Problem details ->
Line tally for the word "total": count the lines below that contain it and reply with the number alone.

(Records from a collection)
+===+

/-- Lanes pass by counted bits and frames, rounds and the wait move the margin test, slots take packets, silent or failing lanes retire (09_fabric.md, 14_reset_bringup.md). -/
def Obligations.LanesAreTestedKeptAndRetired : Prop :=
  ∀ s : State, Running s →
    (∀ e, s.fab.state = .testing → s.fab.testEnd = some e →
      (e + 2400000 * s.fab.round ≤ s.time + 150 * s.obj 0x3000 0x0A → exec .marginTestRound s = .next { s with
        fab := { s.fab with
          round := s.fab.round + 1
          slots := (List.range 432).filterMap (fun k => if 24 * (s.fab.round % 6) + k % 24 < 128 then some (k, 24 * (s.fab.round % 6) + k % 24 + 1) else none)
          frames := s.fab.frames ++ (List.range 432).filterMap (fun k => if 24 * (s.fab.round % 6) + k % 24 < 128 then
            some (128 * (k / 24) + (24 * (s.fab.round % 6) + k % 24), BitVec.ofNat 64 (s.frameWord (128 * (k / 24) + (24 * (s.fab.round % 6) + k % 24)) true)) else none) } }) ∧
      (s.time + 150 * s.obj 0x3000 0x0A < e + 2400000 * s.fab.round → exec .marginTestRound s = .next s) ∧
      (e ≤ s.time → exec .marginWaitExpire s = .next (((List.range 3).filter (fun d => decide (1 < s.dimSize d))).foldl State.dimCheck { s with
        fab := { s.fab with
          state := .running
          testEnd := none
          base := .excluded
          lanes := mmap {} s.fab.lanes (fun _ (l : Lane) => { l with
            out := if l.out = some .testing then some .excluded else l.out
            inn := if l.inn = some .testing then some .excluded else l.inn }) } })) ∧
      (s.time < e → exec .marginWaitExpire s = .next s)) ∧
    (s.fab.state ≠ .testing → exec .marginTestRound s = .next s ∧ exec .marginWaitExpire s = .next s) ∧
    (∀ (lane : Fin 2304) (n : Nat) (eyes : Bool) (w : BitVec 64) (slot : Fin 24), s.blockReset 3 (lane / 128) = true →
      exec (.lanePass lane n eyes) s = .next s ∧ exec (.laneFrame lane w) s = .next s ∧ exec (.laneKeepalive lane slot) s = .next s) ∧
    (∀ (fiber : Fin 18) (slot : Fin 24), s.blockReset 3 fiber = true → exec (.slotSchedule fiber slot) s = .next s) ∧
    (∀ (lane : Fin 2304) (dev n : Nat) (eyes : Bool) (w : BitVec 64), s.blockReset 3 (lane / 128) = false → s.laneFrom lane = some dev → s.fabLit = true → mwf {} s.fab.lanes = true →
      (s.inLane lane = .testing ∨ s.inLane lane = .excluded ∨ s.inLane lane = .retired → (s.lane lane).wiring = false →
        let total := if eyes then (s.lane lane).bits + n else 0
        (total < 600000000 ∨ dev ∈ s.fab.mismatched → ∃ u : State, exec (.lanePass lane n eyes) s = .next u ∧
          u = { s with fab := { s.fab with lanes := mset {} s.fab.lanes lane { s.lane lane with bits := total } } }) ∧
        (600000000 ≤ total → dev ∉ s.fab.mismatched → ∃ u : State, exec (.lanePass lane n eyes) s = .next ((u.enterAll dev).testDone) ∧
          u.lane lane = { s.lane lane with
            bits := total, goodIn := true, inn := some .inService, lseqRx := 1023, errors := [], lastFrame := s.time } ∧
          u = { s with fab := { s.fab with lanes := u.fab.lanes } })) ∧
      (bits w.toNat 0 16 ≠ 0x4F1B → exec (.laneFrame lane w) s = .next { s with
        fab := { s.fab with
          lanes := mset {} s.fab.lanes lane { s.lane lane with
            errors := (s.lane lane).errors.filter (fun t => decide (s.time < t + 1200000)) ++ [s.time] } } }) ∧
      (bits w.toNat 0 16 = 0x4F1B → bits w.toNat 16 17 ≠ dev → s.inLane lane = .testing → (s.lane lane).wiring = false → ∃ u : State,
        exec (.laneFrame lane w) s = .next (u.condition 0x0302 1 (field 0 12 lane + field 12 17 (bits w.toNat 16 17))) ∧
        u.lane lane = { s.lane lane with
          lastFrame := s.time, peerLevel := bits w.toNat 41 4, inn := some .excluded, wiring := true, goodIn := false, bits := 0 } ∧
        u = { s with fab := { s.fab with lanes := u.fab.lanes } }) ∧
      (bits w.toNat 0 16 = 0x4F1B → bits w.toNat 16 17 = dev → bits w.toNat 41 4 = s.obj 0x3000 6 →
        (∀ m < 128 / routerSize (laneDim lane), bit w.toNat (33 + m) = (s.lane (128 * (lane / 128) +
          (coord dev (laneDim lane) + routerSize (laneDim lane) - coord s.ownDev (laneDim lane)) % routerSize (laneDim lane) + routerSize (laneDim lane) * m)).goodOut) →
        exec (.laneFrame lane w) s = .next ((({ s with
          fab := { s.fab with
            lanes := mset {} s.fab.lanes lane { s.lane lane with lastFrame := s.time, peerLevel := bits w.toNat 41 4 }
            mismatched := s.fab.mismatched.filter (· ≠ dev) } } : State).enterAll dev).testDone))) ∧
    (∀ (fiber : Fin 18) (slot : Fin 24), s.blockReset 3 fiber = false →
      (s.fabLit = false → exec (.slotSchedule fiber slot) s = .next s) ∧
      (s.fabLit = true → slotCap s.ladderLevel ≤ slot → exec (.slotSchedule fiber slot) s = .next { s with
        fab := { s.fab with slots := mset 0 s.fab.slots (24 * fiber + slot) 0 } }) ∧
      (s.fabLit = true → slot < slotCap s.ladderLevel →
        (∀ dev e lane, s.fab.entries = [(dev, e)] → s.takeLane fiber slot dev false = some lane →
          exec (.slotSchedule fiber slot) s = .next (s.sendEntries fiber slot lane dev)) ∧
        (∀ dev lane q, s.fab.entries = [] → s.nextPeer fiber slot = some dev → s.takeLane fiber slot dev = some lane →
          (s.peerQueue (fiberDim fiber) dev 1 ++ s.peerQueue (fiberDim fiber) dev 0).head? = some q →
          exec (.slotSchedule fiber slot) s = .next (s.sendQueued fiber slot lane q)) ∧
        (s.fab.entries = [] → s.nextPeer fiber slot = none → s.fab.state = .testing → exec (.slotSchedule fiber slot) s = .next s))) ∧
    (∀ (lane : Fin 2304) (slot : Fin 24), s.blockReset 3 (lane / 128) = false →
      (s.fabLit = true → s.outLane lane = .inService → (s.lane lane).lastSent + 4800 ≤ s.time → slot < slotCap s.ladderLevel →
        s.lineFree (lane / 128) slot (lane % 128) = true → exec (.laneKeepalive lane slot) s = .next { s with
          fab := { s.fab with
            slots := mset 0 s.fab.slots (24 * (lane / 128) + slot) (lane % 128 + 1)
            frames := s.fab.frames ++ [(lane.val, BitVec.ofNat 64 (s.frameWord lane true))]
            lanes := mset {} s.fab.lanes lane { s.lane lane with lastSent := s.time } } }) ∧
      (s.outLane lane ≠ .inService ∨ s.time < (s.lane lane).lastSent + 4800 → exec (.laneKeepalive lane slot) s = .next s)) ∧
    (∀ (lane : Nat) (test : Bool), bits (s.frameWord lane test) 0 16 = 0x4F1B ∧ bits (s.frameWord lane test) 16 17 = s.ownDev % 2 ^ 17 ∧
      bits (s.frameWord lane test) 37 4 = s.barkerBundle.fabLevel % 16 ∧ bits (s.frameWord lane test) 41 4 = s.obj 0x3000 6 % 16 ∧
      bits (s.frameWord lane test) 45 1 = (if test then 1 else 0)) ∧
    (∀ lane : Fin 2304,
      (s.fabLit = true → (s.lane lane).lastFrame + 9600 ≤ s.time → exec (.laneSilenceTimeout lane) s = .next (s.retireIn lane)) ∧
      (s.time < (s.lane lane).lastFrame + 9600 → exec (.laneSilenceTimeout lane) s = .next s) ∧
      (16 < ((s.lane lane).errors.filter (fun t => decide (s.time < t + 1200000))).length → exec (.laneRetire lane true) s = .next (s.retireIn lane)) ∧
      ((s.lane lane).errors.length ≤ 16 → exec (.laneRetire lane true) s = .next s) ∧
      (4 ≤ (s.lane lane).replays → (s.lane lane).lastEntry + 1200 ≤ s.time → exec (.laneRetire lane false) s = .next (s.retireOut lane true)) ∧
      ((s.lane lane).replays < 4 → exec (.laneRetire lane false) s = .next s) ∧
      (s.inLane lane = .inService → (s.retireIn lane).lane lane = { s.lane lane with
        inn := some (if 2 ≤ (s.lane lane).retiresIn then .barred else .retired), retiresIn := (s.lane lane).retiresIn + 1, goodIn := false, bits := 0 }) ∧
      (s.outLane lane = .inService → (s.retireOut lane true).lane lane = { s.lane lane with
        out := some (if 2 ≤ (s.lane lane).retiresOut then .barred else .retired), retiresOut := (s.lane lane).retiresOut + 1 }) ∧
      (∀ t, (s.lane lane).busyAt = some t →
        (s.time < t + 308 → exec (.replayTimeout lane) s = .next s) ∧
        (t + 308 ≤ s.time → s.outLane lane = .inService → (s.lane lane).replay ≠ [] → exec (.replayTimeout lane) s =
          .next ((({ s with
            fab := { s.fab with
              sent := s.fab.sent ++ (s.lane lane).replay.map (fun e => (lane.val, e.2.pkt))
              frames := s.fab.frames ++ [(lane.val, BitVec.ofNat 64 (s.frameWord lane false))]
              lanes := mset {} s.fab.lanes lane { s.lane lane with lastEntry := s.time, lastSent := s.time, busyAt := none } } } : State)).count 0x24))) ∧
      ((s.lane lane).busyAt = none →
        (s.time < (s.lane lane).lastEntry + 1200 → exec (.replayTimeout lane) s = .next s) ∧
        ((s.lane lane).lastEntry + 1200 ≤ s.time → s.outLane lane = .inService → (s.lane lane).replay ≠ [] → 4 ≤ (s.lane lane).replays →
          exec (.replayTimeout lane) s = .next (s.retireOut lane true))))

+===+

Answer to the problem ->
5